A simple URL shortening service, designed to convert longer URLs into concise, unique keys. This service provides the capability to use the unique key to access the original URL seamlessly.
- URL Compression: The service accepts a URL and generates a unique key representing the corresponding URL.
- URL Redirection: Clients are can accessing the original link via the unique key provided to them.
- CRUD Operations: Clients can create, read, update and delete their own links.
sequenceDiagram
participant Client
participant Server
participant Destination Server
Client ->> Server: visit short URL
Server ->> Client: HTTP/301 permanent redirect to long URL
Client ->> Destination Server: redirected to long URL
- The client will resolve our load balancer hostname via DNS
- The load balancer will forward our requests to a series of back end servers
- If the short URL is already in the cache return its long URL
- On cache miss look up the long URL from database
- Long URL is returned to the user with a redirect
A breakdown of the API endpoints can be found here
Keeping the hash length short is important while allowing us to store a large number of unique short URLs.
A hash length of 7 characters will give us 62^7 (approximately 3.5 trillion) unique short URLs.
The hashing functionality can be found in internal/shortener/
with a comprehensive test suite to ensure reliability.
The hash we generate is derived from an MD5 hash of the input string.
An essential aspect of our hashing mechanism is collision detection. The hashCollisionDetection()
function recursively checks if the hash already exists in the database.
If a collision is detected, a new hash is generated by appending a predefined string to the original
long URL until a unique hash is created.
flowchart TD
A[Input Long URL] --> B[Hash Function]
B --> C[Short URL]
C --> D{Exists In DB?}
D -->|Yes: Hash Collision| F[Long URL + Predefined String * N]
D -->|No| E[Save to DB]
F -->|N + 1| A
Authentication is handled through the use of JSON Web Tokens (JWT).
Upon a valid login request to the /api/v1/login
endpoint, the client receives:
- Access Token: Valid for 1 hour, used to access protected endpoints.
- Refresh Token: Valid for 60 days, used to obtain a new access token without requiring the user to log in again.

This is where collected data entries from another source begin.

-- ==== Sys2Proof/Laws/Bitstream.lean ====
section
/-! SUPPORT. Laws/Bitstream.lean: what the packer and the unpacker do, each said once over shared operations
(41_bitstream.md). -/

namespace Sys2Proof.Machine

/-! ## Packer -/

theorem Appended.trans {a b : Symbols} {s u t : State} (h1 : Appended a s u) (h2 : Appended b u t) :
    Appended (a ++ b) s t := by
  obtain ⟨l1, i1, o1⟩ := h1
  obtain ⟨l2, i2, o2⟩ := h2
  refine ⟨by simp [l2, l1]; omega, fun j hj => ?_, fun x hx => ?_⟩
  · by_cases hja : j < a.length
    · rw [o2 _ (.inl (by omega)), i1 j hja, List.getElem?_append_left hja]
    · have hb : j - a.length < b.length := by simp at hj; omega
      have := i2 (j - a.length) hb
      rw [l1, show s.outLen.toNat + a.length + (j - a.length) = s.outLen.toNat + j by omega] at this
      rw [this, List.getElem?_append_right (by omega)]
  · simp only [List.length_append] at hx
    rw [o2 x (by omega), o1 x (by omega)]

theorem RoomFor.mono {m n : Nat} {s : State} (h : RoomFor n s) (hm : m ≤ n) : RoomFor m s :=
  ⟨fun c hc => by have := h.1 c hc; omega, by have := h.2; omega⟩

/-- The room left after an append. -/
theorem RoomFor.after {m : Nat} {bs : Symbols} {s t : State} (h : RoomFor (bs.length + m) s) (ha : Appended bs s t)
    (hp : t.params = s.params) : RoomFor m t :=
  ⟨fun c hc => by have := h.1 c (by rwa [hp] at hc); have := ha.1; omega, by have := h.2; have := ha.1; omega⟩

@[simp] theorem digits_length (v n : Nat) : (digits v n).length = n := by simp [digits]

@[simp] theorem digits_zero (v : Nat) : digits v 0 = [] := rfl

theorem digits_succ (v n : Nat) : digits v (n + 1) = BitVec.ofNat 8 v :: digits (v / 256) n := by
  simp only [digits, List.range_succ_eq_map, List.map_cons, List.map_map, pow_zero, Nat.div_one]
  congr 1
  apply List.map_congr_left
  intro j _
  simp [Nat.pow_succ', Nat.div_div_eq_div_mul]

/-- One emission with room, as an append. -/
theorem emit_room (b : Byte) (s : State) (h : RoomFor 1 s) :
    ∃ t, emit b s = .ok () t ∧ Appended [b] s t ∧ t = { s with outBuf := t.outBuf, outLen := t.outLen } := by
  obtain ⟨t, ht, ha, hf⟩ := emitAll_room [b] s h
  refine ⟨t, ?_, ha, hf⟩
  rcases emit_cases b s with ⟨_, he⟩ | ⟨_, he⟩
  · simp [emitAll, he] at ht
  · simpa [emitAll, he] using ht

/-- The peel loop with room (41_bitstream.md R110). -/
theorem peel_room (fuel v n : Nat) (s : State) (hn : n ≤ fuel) (hv : v < 2 ^ n) (hr : RoomFor ((n - 1) / 8) s) :
    ∃ t, peel fuel v n s = .ok () t ∧ Appended (digits v ((n - 1) / 8)) s t ∧
      t.acc.toNat = v / 256 ^ ((n - 1) / 8) ∧ t.nbits.toNat = n - 8 * ((n - 1) / 8) ∧
      t = { s with outBuf := t.outBuf, outLen := t.outLen, acc := t.acc, nbits := t.nbits } := by
  induction fuel generalizing v n s with
  | zero =>
    obtain rfl : n = 0 := by omega
    obtain rfl : v = 0 := by simpa using hv
    exact ⟨{ s with acc := BitVec.ofNat 39 0, nbits := BitVec.ofNat 6 0 }, rfl, ⟨rfl, by simp, by simp⟩, by simp, by simp, rfl⟩
  | succ fuel ih =>
    by_cases h8 : 8 < n
    · obtain ⟨p, hp⟩ : ∃ p, (n - 1) / 8 = p + 1 := ⟨(n - 1) / 8 - 1, by omega⟩
      have hp' : (n - 8 - 1) / 8 = p := by omega
      rw [hp] at hr
      obtain ⟨u, hu, hau, hfu⟩ := emit_room (BitVec.ofNat 8 v) s (hr.mono (by omega))
      have hru : RoomFor ((n - 8 - 1) / 8) u := by
        rw [hp']
        exact RoomFor.after (bs := [BitVec.ofNat 8 v]) (hr.mono (by simp; omega)) hau (by rw [hfu])
      have hv' : v / 256 < 2 ^ (n - 8) := by
        rw [Nat.div_lt_iff_lt_mul (by decide), show 256 = 2 ^ 8 by rfl, ← Nat.pow_add]
        rwa [show n - 8 + 8 = n by omega]
      obtain ⟨t, ht, hat, hacc, hnb, hft⟩ := ih (v / 256) (n - 8) u (by omega) hv' hru
      rw [hp'] at hat hacc hnb
      refine ⟨t, by simp [peel, h8, hu, ht], ?_, ?_, ?_, ?_⟩
      · rw [hp, digits_succ]
        exact hau.trans hat
      · rw [hacc, hp, Nat.div_div_eq_div_mul, ← Nat.pow_succ']
      · rw [hnb, hp]; omega
      · rw [hft, hfu]
    · have hp : (n - 1) / 8 = 0 := by omega
      have hlt : v < 256 := lt_of_lt_of_le hv (Nat.pow_le_pow_right (by decide) (by omega : n ≤ 8))
      refine ⟨{ s with acc := BitVec.ofNat 39 v, nbits := BitVec.ofNat 6 n }, by simp only [peel, if_neg h8], ?_, ?_, ?_, rfl⟩
      · rw [hp]; exact ⟨rfl, by simp, by simp⟩
      · rw [hp]; simp; omega
      · rw [hp]; simp; omega

/-- The peel loop where OUT_CAP allows fewer bytes than it peels (60_exceptions.md R206). -/
theorem peel_overflows (fuel v n : Nat) (s : State) (hn : n ≤ fuel) (h : Overflows ((n - 1) / 8) s) :
    ∃ t, peel fuel v n s = .raise .outputOverflow t ∧
      t = { s with outBuf := t.outBuf, outLen := t.outLen, draws := t.draws } := by
  induction fuel generalizing v n s with
  | zero => have := h.1; omega
  | succ fuel ih =>
    have h8 : 8 < n := by have := h.1; omega
    obtain ⟨p, hp⟩ : ∃ p, (n - 1) / 8 = p + 1 := ⟨(n - 1) / 8 - 1, by omega⟩
    rw [hp] at h
    rcases Overflows.step (BitVec.ofNat 8 v) h with hf | ⟨hf, hr⟩
    · exact ⟨s, by simp [peel, h8, emit, hf], rfl⟩
    · obtain ⟨t, ht, hfr⟩ := ih (v / 256) (n - 8) _ (by omega) (by rwa [show (n - 8 - 1) / 8 = p by omega])
      refine ⟨t, by simp [peel, h8, emit, hf, ht], ?_⟩
      rw [hfr]
      unfold appendOut
      simp only []
      split <;> rfl

/-- BW_PUSH of a code that fits, where OUT_CAP allows fewer bytes than it peels. -/
theorem bwPush_overflows {code width : Nat} {s : State} (hc : ValidCode code width)
    (h : Overflows (peelCount width s) s) :
    ∃ t, bwPush code width s = .raise .outputOverflow t ∧
      t = { s with outBuf := t.outBuf, outLen := t.outLen, draws := t.draws } := by
  obtain ⟨h1, h31, hlt⟩ := hc
  unfold bwPush
  rw [if_neg (by omega)]
  exact peel_overflows _ _ _ s le_rfl h

theorem pendingWith_lt {code width : Nat} {s : State} (hc : code < 2 ^ width) (hp : PackerWf s) :
    pendingWith code s < 2 ^ (s.nbits.toNat + width) := by
  have : (code + 1) * 2 ^ s.nbits.toNat ≤ 2 ^ width * 2 ^ s.nbits.toNat := Nat.mul_le_mul_right _ hc
  have h2 := hp.1
  unfold pendingWith
  rw [Nat.pow_add, Nat.mul_comm (2 ^ s.nbits.toNat)]
  rw [Nat.add_mul, Nat.one_mul] at this
  omega

/-- BW_PUSH of a code that fits, with room (41_bitstream.md R110). -/
theorem bwPush_room {code width : Nat} {s : State} (hc : ValidCode code width) (hp : PackerWf s)
    (hr : RoomFor (peelCount width s) s) :
    ∃ t, bwPush code width s = .ok () t ∧ Packs code width s t ∧ PackerWf t ∧ 1 ≤ t.nbits.toNat ∧
      t = { s with outBuf := t.outBuf, outLen := t.outLen, acc := t.acc, nbits := t.nbits } := by
  obtain ⟨h1, h31, hlt⟩ := hc
  have hv := pendingWith_lt hlt hp
  obtain ⟨t, ht, ha, hacc, hnb, hf⟩ := peel_room (s.nbits.toNat + width) (pendingWith code s) (s.nbits.toNat + width) s
    le_rfl hv hr
  have h2 := hp.2
  refine ⟨t, ?_, ⟨ha, hacc, hnb⟩, ⟨?_, ?_⟩, ?_, hf⟩
  · unfold bwPush
    rw [if_neg (by omega)]
    exact ht
  · rw [hacc, hnb, Nat.div_lt_iff_lt_mul (Nat.pow_pos (by decide)), show 256 = 2 ^ 8 by rfl, ← Nat.pow_mul, ← Nat.pow_add]
    refine lt_of_lt_of_le hv (Nat.pow_le_pow_right (by decide) (by omega))
  · omega
  · omega

/-! ## Unpacker -/

theorem inputValue_lt (s : State) (n : Nat) : inputValue s n < 256 ^ n := by
  induction n with
  | zero => simp [inputValue]
  | succ n ih =>
    have hb := (coreRead s n).isLt
    have : ((coreRead s n).toNat + 1) * 256 ^ n ≤ 256 * 256 ^ n := Nat.mul_le_mul_right _ (by omega)
    rw [Nat.add_mul, Nat.one_mul] at this
    rw [inputValue, Nat.pow_succ']
    omega

/-- The bits below byte `k` do not depend on the bytes from `k` on. -/
theorem inputValue_mod (s : State) {k n : Nat} (h : k ≤ n) : inputValue s n % 256 ^ k = inputValue s k := by
  induction n with
  | zero =>
    obtain rfl : k = 0 := by omega
    simp [inputValue]
  | succ n ih =>
    rcases Nat.lt_or_ge n k with hk | hk
    · obtain rfl : k = n + 1 := by omega
      exact Nat.mod_eq_of_lt (inputValue_lt s (n + 1))
    · rw [inputValue, show 256 ^ n = 256 ^ k * 256 ^ (n - k) by rw [← Nat.pow_add]; congr 1; omega,
        show (coreRead s n).toNat * (256 ^ k * 256 ^ (n - k)) = 256 ^ k * ((coreRead s n).toNat * 256 ^ (n - k)) by ring,
        Nat.add_mul_mod_self_left]
      exact ih hk

theorem pow256 (k : Nat) : 256 ^ k = 2 ^ (8 * k) := by rw [show 256 = 2 ^ 8 by rfl, ← Nat.pow_mul]

theorem inputValue_succ_div (s : State) {k p : Nat} (h : p ≤ 8 * k) :
    inputValue s (k + 1) / 2 ^ p = inputValue s k / 2 ^ p + (coreRead s k).toNat * 2 ^ (8 * k - p) := by
  rw [inputValue, pow256, show 2 ^ (8 * k) = 2 ^ (8 * k - p) * 2 ^ p by rw [← Nat.pow_add]; congr 1; omega,
    ← Nat.mul_assoc, Nat.add_mul_div_right _ _ (Nat.pow_pos (by decide))]

/-- What has been gathered is the input's bits from the cursor up to byte `g.k`. -/
def GatherInv (s : State) (g : Gathered) : Prop :=
  cursorPos s ≤ 8 * g.k ∧ g.n = 8 * g.k - cursorPos s ∧ g.acc = inputValue s g.k / 2 ^ cursorPos s ∧
    g.k ≤ s.sampledInLen.toNat

theorem gatherFirst_inv {s : State} (h : s.byteIndex.toNat < s.sampledInLen.toNat) :
    GatherInv s (gatherFirst s) ∧ 1 ≤ (gatherFirst s).n ∧ (gatherFirst s).n ≤ 8 := by
  have ho := s.bitOffset.isLt
  simp only [gatherFirst, h, if_true, GatherInv, cursorPos]
  refine ⟨⟨by omega, by omega, ?_, by omega⟩, by omega, by omega⟩
  have hlt := inputValue_lt s s.byteIndex.toNat
  rw [inputValue, pow256, Nat.pow_add, ← Nat.div_div_eq_div_mul, Nat.add_mul_div_right _ _ (Nat.pow_pos (by decide)),
    Nat.div_eq_of_lt (a := inputValue s _) (by rwa [← pow256]), Nat.zero_add]

theorem gatherMore_inv {s : State} {width : Nat} (fuel : Nat) (g : Gathered) (h : GatherInv s g) :
    GatherInv s (gatherMore s width fuel g) ∧
    (width ≤ g.n + 8 * fuel →
      width ≤ (gatherMore s width fuel g).n ∨ (gatherMore s width fuel g).k = s.sampledInLen.toNat) ∧
    ((gatherMore s width fuel g).n < width + 8 ∨ (gatherMore s width fuel g).n = g.n) := by
  induction fuel generalizing g with
  | zero => exact ⟨h, fun hw => .inl (by simpa [gatherMore] using hw), .inr rfl⟩
  | succ fuel ih =>
    unfold gatherMore
    split
    · rename_i hc
      obtain ⟨h1, h2, h3, h4⟩ := h
      have hi := ih { acc := g.acc + (coreRead s g.k).toNat * 2 ^ g.n, n := g.n + 8, k := g.k + 1 }
        ⟨by simp; omega, by simp; omega, by simp only []; rw [inputValue_succ_div s h1, h3, h2], by simp; omega⟩
      refine ⟨hi.1, fun hw => hi.2.1 (by simp only []; omega), ?_⟩
      rcases hi.2.2 with h5 | h5
      · exact .inl h5
      · exact .inl (by rw [h5]; simp only []; omega)
    · rename_i hc
      refine ⟨h, fun _ => ?_, .inr rfl⟩
      have := h.2.2.2
      omega

theorem setCursor_advanced {s : State} {k width : Nat} (hk : 8 * k - cursorPos s - width < 8)
    (hle : cursorPos s + width ≤ 8 * k) : setCursor k (8 * k - cursorPos s - width) s = advanced width s := by
  unfold setCursor advanced
  split
  · rw [show (cursorPos s + width) / 8 = k - 1 by omega,
      show 8 - (8 * k - cursorPos s - width) = (cursorPos s + width) % 8 by omega]
  · rw [show (cursorPos s + width) / 8 = k by omega, show (cursorPos s + width) % 8 = 0 by omega]
    rfl

/-- BR_PULL of a legal width (41_bitstream.md R114 to R116). -/
theorem brPull_spec {width : Nat} {s : State} (h1 : 1 ≤ width) (h31 : width ≤ 31) :
    (BitsLeft width s → brPull width s = .ok (some (BitVec.ofNat 31 (codeAt width s))) (advanced width s)) ∧
    (¬ BitsLeft width s → brPull width s = .ok none s) := by
  have hw : ¬ (width = 0 ∨ 31 < width) := by omega
  have ho := s.bitOffset.isLt
  by_cases hlt : s.byteIndex.toNat < s.sampledInLen.toNat
  · obtain ⟨hg, hn1, hn8⟩ := gatherFirst_inv hlt
    obtain ⟨⟨i1, i2, i3, i4⟩, hdone, hbound⟩ := gatherMore_inv (width := width) width (gatherFirst s) hg
    have hd := hdone (by omega)
    obtain ⟨g, hgdef⟩ : ∃ g, g = gatherMore s width width (gatherFirst s) := ⟨_, rfl⟩
    rw [← hgdef] at i1 i2 i3 i4 hd hbound
    refine ⟨fun hb => ?_, fun hb => ?_⟩ <;> unfold BitsLeft at hb
    · have hge : width ≤ g.n := by rcases hd with hd | hd <;> omega
      unfold brPull
      rw [if_neg hw]
      simp only [← hgdef]
      rw [if_neg (by omega), i2, setCursor_advanced (by omega) (by omega), i3]
      congr 3
      unfold codeAt
      have hm := inputValue_mod s i4
      have e : 8 * g.k = cursorPos s + (8 * g.k - cursorPos s) := by omega
      rw [← hm, pow256, e, Nat.pow_add, Nat.mod_mul_right_div_self]
      rw [Nat.mod_mod_of_dvd]
      exact Nat.pow_dvd_pow _ (by omega)
    · unfold brPull
      rw [if_neg hw]
      simp only [← hgdef]
      rw [if_pos (by omega)]
  · have hb : ¬ BitsLeft width s := by unfold BitsLeft cursorPos; omega
    refine ⟨fun h => absurd h hb, fun _ => ?_⟩
    have hg : gatherFirst s = { acc := 0, n := 0, k := s.byteIndex.toNat } := by simp [gatherFirst, hlt]
    have hm : ∀ fuel, gatherMore s width fuel { acc := 0, n := 0, k := s.byteIndex.toNat } =
        { acc := 0, n := 0, k := s.byteIndex.toNat } := by
      intro fuel
      cases fuel with
      | zero => rfl
      | succ f => unfold gatherMore; rw [if_neg (by simp; omega)]
    unfold brPull
    rw [if_neg hw]
    simp only [hg, hm]
    rw [if_pos (by omega)]

end Sys2Proof.Machine
end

Clients use the access token to access endpoints that require authentication, such as
/api/v1/data/shorten
. When the access token expires, the client can obtain a new one from the
/api/v1/refresh
endpoint using the refresh token.
Finally, when the refresh token expires, the client must request a new set of tokens
(both access token and refresh token) by logging in again at the /api/v1/login
endpoint.
The security considerations around the use of JWTs are:
- HTTPs should always be used as a transmission protocol between client and server
- Clients should look to securely store tokens for example using
HttpOnly
cookie (This would be communicated with the front end team). - Access tokens have a short lifetime and refresh tokens can be revoked from the database.
- The JWT signing secret my remain secure, I would look to store this in some secret storage platform such as Hashicorp Vault or AWS Secrets Manager.
sequenceDiagram
participant Client
participant Server
Client->>Server: POST /api/v1/login (credentials)
Server-->>Client: access token (1 hour) & refresh token (60 days)
Client->>Server: POST /api/v1/data/shorten (access token)
Server-->>Client: Data
Note over Client: access token expires
Client->>Server: POST /api/v1/refresh (refresh token)
Server-->>Client: new access token (1 hour)
Note over Client: refresh token expires